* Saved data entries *
# # # #

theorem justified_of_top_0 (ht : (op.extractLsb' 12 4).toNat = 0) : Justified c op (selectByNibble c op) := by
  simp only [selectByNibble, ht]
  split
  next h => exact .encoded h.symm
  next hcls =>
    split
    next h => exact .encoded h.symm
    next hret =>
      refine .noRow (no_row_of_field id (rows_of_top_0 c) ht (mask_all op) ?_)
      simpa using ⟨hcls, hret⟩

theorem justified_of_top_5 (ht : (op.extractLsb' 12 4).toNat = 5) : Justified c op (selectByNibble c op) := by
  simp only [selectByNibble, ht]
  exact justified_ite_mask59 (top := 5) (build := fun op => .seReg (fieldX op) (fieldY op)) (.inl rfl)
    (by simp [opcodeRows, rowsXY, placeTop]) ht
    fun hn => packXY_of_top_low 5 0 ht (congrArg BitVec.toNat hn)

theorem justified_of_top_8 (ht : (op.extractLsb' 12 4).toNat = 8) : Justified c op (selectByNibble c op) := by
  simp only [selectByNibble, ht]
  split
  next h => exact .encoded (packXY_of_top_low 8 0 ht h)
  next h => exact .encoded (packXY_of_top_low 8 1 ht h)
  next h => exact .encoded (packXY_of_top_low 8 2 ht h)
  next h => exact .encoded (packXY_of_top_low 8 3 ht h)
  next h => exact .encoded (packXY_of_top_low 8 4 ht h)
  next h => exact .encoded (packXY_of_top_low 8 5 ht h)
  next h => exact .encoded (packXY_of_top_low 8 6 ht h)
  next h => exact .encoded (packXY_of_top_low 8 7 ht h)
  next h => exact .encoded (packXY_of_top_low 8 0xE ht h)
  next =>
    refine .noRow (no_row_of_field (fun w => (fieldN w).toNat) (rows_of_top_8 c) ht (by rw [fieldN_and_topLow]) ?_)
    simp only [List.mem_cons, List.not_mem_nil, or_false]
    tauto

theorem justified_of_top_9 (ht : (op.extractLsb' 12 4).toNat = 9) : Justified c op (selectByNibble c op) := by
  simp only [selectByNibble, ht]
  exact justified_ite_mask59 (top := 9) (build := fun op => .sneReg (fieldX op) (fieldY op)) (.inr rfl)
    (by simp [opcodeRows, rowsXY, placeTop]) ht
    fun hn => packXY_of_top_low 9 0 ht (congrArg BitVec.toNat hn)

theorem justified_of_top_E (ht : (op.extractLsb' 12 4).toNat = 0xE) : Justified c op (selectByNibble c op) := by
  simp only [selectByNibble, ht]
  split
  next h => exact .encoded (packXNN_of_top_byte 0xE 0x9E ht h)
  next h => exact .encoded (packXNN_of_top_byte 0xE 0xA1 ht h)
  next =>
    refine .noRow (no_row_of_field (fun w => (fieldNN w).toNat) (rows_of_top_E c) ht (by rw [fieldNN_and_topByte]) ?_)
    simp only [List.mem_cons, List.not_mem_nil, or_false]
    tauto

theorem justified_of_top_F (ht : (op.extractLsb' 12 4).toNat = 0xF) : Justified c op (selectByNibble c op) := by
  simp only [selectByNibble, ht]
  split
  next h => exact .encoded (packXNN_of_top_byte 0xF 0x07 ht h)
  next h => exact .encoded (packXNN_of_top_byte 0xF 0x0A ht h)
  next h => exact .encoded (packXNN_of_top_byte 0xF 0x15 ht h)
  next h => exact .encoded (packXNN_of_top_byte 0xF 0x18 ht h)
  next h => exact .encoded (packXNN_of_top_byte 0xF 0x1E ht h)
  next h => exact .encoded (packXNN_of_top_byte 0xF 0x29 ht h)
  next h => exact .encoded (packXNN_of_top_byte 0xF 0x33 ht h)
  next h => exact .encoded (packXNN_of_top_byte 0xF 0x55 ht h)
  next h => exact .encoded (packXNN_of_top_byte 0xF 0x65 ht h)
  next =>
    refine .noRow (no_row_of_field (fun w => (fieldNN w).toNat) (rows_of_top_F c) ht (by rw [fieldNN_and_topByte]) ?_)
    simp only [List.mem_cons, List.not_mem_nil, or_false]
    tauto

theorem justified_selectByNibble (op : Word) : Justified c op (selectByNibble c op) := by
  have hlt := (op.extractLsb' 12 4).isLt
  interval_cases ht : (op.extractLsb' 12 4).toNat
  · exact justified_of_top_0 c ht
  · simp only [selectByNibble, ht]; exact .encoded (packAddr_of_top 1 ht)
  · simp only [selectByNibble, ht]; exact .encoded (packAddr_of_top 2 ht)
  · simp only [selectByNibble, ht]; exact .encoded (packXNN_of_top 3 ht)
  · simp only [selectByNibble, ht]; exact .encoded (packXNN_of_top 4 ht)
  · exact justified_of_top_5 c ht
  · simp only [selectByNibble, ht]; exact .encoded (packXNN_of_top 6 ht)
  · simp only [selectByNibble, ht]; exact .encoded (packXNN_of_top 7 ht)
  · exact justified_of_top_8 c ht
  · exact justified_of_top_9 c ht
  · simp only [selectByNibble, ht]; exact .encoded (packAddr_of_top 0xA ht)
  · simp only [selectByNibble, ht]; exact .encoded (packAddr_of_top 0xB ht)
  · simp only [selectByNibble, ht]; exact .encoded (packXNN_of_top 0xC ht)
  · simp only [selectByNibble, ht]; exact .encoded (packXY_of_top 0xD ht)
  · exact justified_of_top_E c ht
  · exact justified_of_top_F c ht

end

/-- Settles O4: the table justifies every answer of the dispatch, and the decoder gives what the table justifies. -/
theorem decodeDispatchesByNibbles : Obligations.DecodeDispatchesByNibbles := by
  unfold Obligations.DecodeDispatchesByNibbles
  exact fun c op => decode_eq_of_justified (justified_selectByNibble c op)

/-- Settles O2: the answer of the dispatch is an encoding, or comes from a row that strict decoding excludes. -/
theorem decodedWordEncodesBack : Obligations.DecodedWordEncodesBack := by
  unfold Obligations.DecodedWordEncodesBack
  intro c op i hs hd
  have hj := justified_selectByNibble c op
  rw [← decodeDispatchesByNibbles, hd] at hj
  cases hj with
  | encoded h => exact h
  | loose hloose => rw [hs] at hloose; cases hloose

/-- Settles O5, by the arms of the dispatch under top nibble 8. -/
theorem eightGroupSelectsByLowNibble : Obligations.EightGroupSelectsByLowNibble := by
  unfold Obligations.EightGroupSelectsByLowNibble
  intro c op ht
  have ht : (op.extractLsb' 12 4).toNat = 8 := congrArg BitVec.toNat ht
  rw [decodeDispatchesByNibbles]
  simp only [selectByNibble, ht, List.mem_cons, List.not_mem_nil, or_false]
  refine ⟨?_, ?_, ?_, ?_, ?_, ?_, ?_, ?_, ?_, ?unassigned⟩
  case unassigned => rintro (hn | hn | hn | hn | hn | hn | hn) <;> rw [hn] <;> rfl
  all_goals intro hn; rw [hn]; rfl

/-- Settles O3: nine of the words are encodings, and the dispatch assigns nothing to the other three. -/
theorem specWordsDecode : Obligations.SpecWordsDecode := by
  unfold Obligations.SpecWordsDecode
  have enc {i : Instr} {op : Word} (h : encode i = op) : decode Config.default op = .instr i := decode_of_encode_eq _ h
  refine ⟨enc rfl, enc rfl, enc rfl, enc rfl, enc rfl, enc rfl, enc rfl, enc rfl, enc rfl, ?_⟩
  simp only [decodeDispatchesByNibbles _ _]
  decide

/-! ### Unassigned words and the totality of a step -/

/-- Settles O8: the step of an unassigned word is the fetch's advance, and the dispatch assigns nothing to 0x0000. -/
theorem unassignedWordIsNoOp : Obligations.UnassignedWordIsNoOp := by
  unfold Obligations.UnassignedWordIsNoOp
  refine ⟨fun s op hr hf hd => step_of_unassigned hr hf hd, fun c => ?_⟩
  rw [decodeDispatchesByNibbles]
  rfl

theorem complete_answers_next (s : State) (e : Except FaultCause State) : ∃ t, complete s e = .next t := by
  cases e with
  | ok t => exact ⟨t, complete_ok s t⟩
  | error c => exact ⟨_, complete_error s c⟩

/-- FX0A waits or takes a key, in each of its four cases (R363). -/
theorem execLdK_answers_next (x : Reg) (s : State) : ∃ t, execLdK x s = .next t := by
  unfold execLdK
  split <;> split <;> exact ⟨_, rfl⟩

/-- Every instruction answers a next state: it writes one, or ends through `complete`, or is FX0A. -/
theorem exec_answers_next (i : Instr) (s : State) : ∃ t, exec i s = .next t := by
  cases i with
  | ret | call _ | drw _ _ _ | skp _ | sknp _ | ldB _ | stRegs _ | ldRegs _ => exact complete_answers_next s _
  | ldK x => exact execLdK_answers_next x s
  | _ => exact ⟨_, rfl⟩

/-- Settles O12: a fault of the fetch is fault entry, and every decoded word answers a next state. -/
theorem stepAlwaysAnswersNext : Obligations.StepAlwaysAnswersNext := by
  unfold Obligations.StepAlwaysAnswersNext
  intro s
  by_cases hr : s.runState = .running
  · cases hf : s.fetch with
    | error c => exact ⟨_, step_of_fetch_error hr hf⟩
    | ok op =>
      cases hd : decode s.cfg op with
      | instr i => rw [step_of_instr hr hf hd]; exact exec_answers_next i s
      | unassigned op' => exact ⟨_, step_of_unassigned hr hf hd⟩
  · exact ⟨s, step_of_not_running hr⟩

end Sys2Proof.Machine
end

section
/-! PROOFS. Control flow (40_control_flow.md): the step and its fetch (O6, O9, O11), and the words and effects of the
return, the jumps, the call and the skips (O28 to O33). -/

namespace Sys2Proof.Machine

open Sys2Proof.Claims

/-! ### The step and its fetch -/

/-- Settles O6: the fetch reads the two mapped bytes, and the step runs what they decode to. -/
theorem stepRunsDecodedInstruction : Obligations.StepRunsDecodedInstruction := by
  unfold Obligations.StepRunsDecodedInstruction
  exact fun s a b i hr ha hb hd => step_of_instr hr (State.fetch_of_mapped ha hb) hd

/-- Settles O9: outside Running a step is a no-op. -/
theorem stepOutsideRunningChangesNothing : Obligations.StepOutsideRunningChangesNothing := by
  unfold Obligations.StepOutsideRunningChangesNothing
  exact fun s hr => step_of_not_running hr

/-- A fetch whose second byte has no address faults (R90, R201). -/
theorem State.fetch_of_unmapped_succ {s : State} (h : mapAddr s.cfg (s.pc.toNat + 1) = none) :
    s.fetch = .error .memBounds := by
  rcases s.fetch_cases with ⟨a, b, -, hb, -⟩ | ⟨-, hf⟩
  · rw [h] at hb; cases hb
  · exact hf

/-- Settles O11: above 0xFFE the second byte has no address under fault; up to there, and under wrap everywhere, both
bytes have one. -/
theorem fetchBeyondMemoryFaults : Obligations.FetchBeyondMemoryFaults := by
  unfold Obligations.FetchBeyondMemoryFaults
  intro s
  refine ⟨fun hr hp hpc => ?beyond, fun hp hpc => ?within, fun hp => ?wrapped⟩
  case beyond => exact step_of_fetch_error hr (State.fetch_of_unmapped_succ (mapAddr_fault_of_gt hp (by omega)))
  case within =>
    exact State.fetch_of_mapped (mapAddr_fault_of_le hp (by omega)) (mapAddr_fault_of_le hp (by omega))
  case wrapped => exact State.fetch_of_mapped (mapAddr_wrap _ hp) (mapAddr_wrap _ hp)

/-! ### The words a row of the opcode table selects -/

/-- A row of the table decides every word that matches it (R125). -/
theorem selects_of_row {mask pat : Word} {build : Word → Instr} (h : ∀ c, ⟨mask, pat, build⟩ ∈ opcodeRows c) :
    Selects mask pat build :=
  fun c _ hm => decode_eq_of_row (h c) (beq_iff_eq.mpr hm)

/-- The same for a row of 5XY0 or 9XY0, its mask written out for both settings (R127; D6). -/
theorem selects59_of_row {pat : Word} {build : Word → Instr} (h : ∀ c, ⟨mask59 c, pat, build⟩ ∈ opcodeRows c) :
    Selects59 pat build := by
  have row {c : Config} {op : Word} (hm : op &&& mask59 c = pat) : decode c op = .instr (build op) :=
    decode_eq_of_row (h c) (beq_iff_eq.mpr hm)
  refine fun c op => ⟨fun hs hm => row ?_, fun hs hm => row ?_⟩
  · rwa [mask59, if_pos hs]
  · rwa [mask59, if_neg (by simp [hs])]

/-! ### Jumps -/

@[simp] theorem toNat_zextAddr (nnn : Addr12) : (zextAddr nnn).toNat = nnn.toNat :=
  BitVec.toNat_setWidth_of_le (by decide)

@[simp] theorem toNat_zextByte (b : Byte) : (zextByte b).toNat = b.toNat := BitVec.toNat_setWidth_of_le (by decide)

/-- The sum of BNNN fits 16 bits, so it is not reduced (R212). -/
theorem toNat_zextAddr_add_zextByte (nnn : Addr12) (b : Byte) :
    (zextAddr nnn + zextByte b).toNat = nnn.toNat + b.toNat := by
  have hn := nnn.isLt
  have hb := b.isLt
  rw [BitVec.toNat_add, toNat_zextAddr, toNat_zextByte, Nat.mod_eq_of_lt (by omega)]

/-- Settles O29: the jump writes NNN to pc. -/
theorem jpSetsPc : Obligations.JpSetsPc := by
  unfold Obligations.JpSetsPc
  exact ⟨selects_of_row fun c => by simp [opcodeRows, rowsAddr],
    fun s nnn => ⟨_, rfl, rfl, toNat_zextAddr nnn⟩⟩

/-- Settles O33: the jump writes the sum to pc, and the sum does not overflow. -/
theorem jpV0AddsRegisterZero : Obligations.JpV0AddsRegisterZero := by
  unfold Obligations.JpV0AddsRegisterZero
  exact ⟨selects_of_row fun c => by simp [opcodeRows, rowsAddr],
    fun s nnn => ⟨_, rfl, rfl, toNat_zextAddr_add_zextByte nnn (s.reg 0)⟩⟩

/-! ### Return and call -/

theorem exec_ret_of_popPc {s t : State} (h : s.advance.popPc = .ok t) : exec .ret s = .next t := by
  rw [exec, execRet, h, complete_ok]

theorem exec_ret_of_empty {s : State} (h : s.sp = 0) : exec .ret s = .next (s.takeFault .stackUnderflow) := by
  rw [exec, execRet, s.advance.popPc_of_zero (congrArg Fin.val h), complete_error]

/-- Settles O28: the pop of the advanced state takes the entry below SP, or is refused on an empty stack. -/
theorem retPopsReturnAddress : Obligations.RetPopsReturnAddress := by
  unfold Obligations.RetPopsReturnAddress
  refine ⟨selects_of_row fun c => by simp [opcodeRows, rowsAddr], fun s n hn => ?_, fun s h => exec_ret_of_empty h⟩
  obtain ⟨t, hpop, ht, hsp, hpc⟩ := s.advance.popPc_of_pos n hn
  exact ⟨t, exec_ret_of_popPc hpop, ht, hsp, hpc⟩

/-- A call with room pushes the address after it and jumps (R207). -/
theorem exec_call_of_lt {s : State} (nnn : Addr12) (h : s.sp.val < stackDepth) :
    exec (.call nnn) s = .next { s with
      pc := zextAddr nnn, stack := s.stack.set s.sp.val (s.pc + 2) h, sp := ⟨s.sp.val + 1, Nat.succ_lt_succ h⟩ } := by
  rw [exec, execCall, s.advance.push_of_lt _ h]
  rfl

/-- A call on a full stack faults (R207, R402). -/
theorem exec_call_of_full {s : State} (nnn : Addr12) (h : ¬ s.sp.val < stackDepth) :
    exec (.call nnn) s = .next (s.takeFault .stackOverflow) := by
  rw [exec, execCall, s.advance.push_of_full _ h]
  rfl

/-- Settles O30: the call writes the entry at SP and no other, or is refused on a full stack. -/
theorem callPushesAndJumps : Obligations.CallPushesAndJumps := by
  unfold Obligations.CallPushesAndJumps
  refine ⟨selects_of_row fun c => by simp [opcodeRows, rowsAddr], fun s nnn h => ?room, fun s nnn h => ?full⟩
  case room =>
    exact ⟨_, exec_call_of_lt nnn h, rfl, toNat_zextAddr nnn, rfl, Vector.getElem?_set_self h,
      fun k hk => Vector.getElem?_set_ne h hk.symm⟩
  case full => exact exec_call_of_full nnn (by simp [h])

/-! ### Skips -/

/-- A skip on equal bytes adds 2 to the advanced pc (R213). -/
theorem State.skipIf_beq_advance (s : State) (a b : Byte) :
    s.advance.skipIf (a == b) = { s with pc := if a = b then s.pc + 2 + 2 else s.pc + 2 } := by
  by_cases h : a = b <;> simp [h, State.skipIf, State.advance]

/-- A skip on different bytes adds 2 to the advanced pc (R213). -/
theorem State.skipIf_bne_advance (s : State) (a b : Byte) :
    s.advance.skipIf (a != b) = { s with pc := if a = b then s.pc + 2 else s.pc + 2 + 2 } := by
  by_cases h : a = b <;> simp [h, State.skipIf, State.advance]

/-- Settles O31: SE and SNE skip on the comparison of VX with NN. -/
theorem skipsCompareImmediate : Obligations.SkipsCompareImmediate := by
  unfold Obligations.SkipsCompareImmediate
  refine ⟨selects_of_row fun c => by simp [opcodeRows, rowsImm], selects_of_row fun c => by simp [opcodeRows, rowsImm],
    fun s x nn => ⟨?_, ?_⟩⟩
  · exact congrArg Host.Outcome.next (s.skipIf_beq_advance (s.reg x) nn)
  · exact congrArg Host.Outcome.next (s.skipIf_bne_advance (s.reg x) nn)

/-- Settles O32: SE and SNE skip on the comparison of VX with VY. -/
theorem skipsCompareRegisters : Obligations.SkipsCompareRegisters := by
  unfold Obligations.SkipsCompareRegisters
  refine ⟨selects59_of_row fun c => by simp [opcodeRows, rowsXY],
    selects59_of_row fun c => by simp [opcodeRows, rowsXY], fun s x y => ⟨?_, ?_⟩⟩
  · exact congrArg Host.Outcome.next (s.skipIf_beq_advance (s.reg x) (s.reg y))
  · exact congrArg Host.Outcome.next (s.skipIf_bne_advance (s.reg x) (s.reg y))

# # # #

* Required action *
Lines from the entries that contain the string "getElem" are what must be copied.

* Expected output *
    exact ⟨_, exec_call_of_lt nnn h, rfl, toNat_zextAddr nnn, rfl, Vector.getElem?_set_self h,
      fun k hk => Vector.getElem?_set_ne h hk.symm⟩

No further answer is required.